LONDON—Manufacturers and construction companies in the 17 countries that use the euro were more downbeat about their prospects in March, although consumers were slightly more upbeat.
The European Commission Thursday said its economic confidence indicator for the currency area fell to 94.4 from 94.5 in February, the first decline since December. That was driven by large declines in confidence in Germany, the Netherlands and Spain, although offset by pickups in Italy and France.
The weakening of confidence, albeit small, suggests that the euro-zone economy won't soon recover, having contracted in the final three months of last year. The Commission last month said it expected the currency area to experience a shallow recession but start to grow again later this year.

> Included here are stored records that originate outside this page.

theorem startAcquire_keeps (d) (c) : Keeps d (startAcquire d c) := by
  unfold startAcquire
  conv => zeta
  split
  · refine Keeps.comp (Dev.finish_keeps ..) ?_
    refine Keeps.comp (Keeps.of (Touches.put_lci ..) (by decide)) ?_
    exact Keeps.refl _
  · refine Keeps.ite ?_ ?_
    · refine Keeps.comp (Dev.finish_keeps ..) ?_
      exact Keeps.refl _
    · refine Keeps.comp (Keeps.of (Touches.put_lci ..) (by decide)) ?_
      exact Keeps.refl _

theorem startRelease_keeps (d) (c) : Keeps d (startRelease d c) := by
  unfold startRelease
  conv => zeta
  refine Keeps.ite ?_ ?_
  · refine Keeps.comp (Dev.finish_keeps ..) ?_
    refine Keeps.comp (Dev.grantNext_keeps ..) ?_
    refine Keeps.comp (Keeps.of (Touches.put_lci ..) (by decide)) ?_
    exact Keeps.refl _
  · refine Keeps.comp (Dev.finish_keeps ..) ?_
    exact Keeps.refl _

theorem startQuery_keeps (d) (c) : Keeps d (startQuery d c) := by
  unfold startQuery
  split
  · refine Keeps.comp (Dev.finish_keeps ..) ?_
    exact Keeps.refl _
  · refine Keeps.comp (Dev.finish_keeps ..) ?_
    exact Keeps.refl _

theorem startTest_keeps (F) (d) (c) : Keeps d (startTest F d c) := by
  unfold startTest
  refine Keeps.comp (Keeps.of (Dev.mapCmd_touches ..) (by decide)) ?_
  refine Keeps.comp (Keeps.of (Touches.put_bst ..) (by decide)) ?_
  refine Keeps.comp (Dev.thaw_keeps ..) ?_
  exact Keeps.refl _

theorem startFreeze_keeps (F) (d) (c) : Keeps d (startFreeze F d c) := by
  unfold startFreeze
  refine Keeps.ite ?_ ?_
  · refine Keeps.comp (Dev.finish_keeps ..) ?_
    refine Keeps.comp (Dev.thaw_keeps ..) ?_
    exact Keeps.refl _
  · refine Keeps.ite ?_ ?_
    · refine Keeps.comp (Dev.finish_keeps ..) ?_
      refine Keeps.comp (Dev.freeze_keeps ..) ?_
      exact Keeps.refl _
    · refine Keeps.comp (Dev.finish_keeps ..) ?_
      exact Keeps.refl _

theorem runLogRead_keeps (F) (d) (c) (st) : Keeps d (runLogRead F d c st) := by
  unfold runLogRead
  conv => zeta
  refine Keeps.ite ?_ ?_
  · refine Keeps.comp (Dev.finish_keeps ..) ?_
    refine Keeps.comp (Keeps.of (Dev.copyOutward_touches ..) (by decide)) ?_
    exact Keeps.refl _
  · refine Keeps.comp (Dev.finish_keeps ..) ?_
    refine Keeps.comp (Keeps.of (Dev.emit_touches ..) (by decide)) ?_
    refine Keeps.comp (Keeps.of (Dev.copyOutward_touches ..) (by decide)) ?_
    exact Keeps.refl _

theorem runUnfinished_keeps (d) (c) (st) : Keeps d (runUnfinished d c st) := by
  unfold runUnfinished
  conv => zeta
  refine Keeps.ite ?_ ?_
  · refine Keeps.comp (Dev.finish_keeps ..) ?_
    refine Keeps.comp (Keeps.of (Dev.emit_touches ..) (by decide)) ?_
    refine Keeps.comp (Keeps.of (Dev.copyOutward_touches ..) (by decide)) ?_
    exact Keeps.refl _
  · refine Keeps.ite ?_ ?_
    · refine Keeps.comp (Dev.uwlClear_keeps ..) ?_
      refine Keeps.comp (Keeps.of (Dev.mapCmd_touches ..) (by decide)) ?_
      refine Keeps.comp (Keeps.of (Dev.copyOutward_touches ..) (by decide)) ?_
      exact Keeps.refl _
    · refine Keeps.comp (Dev.finish_keeps ..) ?_
      refine Keeps.comp (Keeps.of (Dev.copyOutward_touches ..) (by decide)) ?_
      exact Keeps.refl _
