-- ==== Sys2Proof/Laws/KeepPower.lean ====
section
/-!
SUPPORT. The shared operations keep soundness: power, bring-up, temperatures, self-test.
-/
namespace Sys2Proof.Machine

theorem Dev.groupsLoad_keeps (d) : Keeps d (Dev.groupsLoad d) := by
  unfold Dev.groupsLoad
  refine Keeps.foldl (fun _ _ => ?_) ?_
  · refine Keeps.ite ?_ ?_
    · split
      · refine Keeps.comp (Dev.setGrp_keeps ..) ?_
        exact Keeps.refl _
      · refine Keeps.comp (Dev.setGrp_keeps ..) ?_
        exact Keeps.refl _
    · exact Keeps.refl _
  · exact Keeps.refl _

theorem Dev.ledgerLoad_keeps (d) : Keeps d (Dev.ledgerLoad d) := by
  unfold Dev.ledgerLoad
  refine Keeps.comp (Keeps.of (Touches.put_drift ..) (by decide)) ?_
  refine Keeps.foldl (fun _ _ => ?_) ?_
  · refine Keeps.comp (Dev.setDie_keeps ?_) ?_
    · exact fun h => ⟨(h.dies _).pages, (h.dies _).slots⟩
    exact Keeps.refl _
  · refine Keeps.foldl (fun _ _ => ?_) ?_
    · refine Keeps.comp (Dev.setCtl_keeps ..) ?_
      exact Keeps.refl _
    · exact Keeps.refl _

theorem Dev.mediaLoad_keeps (d) : Keeps d (Dev.mediaLoad d) := by
  unfold Dev.mediaLoad
  conv => zeta
  refine Keeps.ite ?_ ?_
  · refine Keeps.comp (Dev.rootPut_keeps ..) ?_
    refine Keeps.comp (Keeps.of (Touches.put_tracts ..) (by decide)) ?_
    refine Keeps.comp (Dev.restoreCfg_keeps ..) ?_
    refine Keeps.comp (Dev.ledgerLoad_keeps ..) ?_
    exact Keeps.refl _
  · refine Keeps.comp (Dev.restoreCfg_keeps ..) ?_
    refine Keeps.comp (Dev.ledgerLoad_keeps ..) ?_
    exact Keeps.refl _

theorem Dev.restoreMail_keeps (d) : Keeps d (Dev.restoreMail d) := by
  unfold Dev.restoreMail
  refine Keeps.comp (Keeps.put_a_b ?_ ?_) ?_
  · exact fun h => ⟨h.headA.info, h.headA.warn, h.headA.fail, h.headA.fatal⟩
  · exact fun h => ⟨h.headB.info, h.headB.warn, h.headB.fail, h.headB.fatal⟩
  exact Keeps.refl _

theorem bcTake_keeps (F) (d) (b) : Keeps d (bcTake F d b) := by
  unfold bcTake
  conv => zeta
  refine Keeps.ite ?_ ?_
  · refine Keeps.comp (Dev.event_keeps ..) ?_
    refine Keeps.comp (Keeps.put_gpio_media_pwr ?_ ?_) ?_
    · exact fun h => h.table
    · exact fun h => h.dies
    exact Keeps.refl _
  · refine Keeps.comp (Keeps.put_gpio_media_pwr ?_ ?_) ?_
    · exact fun h => h.table
    · exact fun h => h.dies
    exact Keeps.refl _

theorem stallStep_keeps (F) (d) (cause) : Keeps d (stallStep F d cause) := by
  unfold stallStep
  refine Keeps.comp (Dev.faultLevel_keeps ..) ?_
  refine Keeps.comp (Keeps.of (Touches.put_pwr ..) (by decide)) ?_
  exact Keeps.refl _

The Commission's measure of confidence among manufacturers fell to minus 7.2 from minus 5.7, despite a slight improvement in export orders.
"Confidence in industry worsened markedly," the Commission said. "Managers' assessment of their companies' past production and current level of order books deteriorated."
A separate measure of the conditions facing manufacturers—the Business Climate Index—also fell, to minus 0.30 from minus 0.16, its first drop since November.
Confidence among retailers and service providers strengthened, while confidence among construction companies weakened.
As indicated by a preliminary measure released last week, consumers became less pessimistic in March, with the Commission's headline measure rising to minus 19.1 from minus 20.3 in February.
The decline in pessimism was driven by a less gloomy assessment of the outlook for the economy and the jobs market.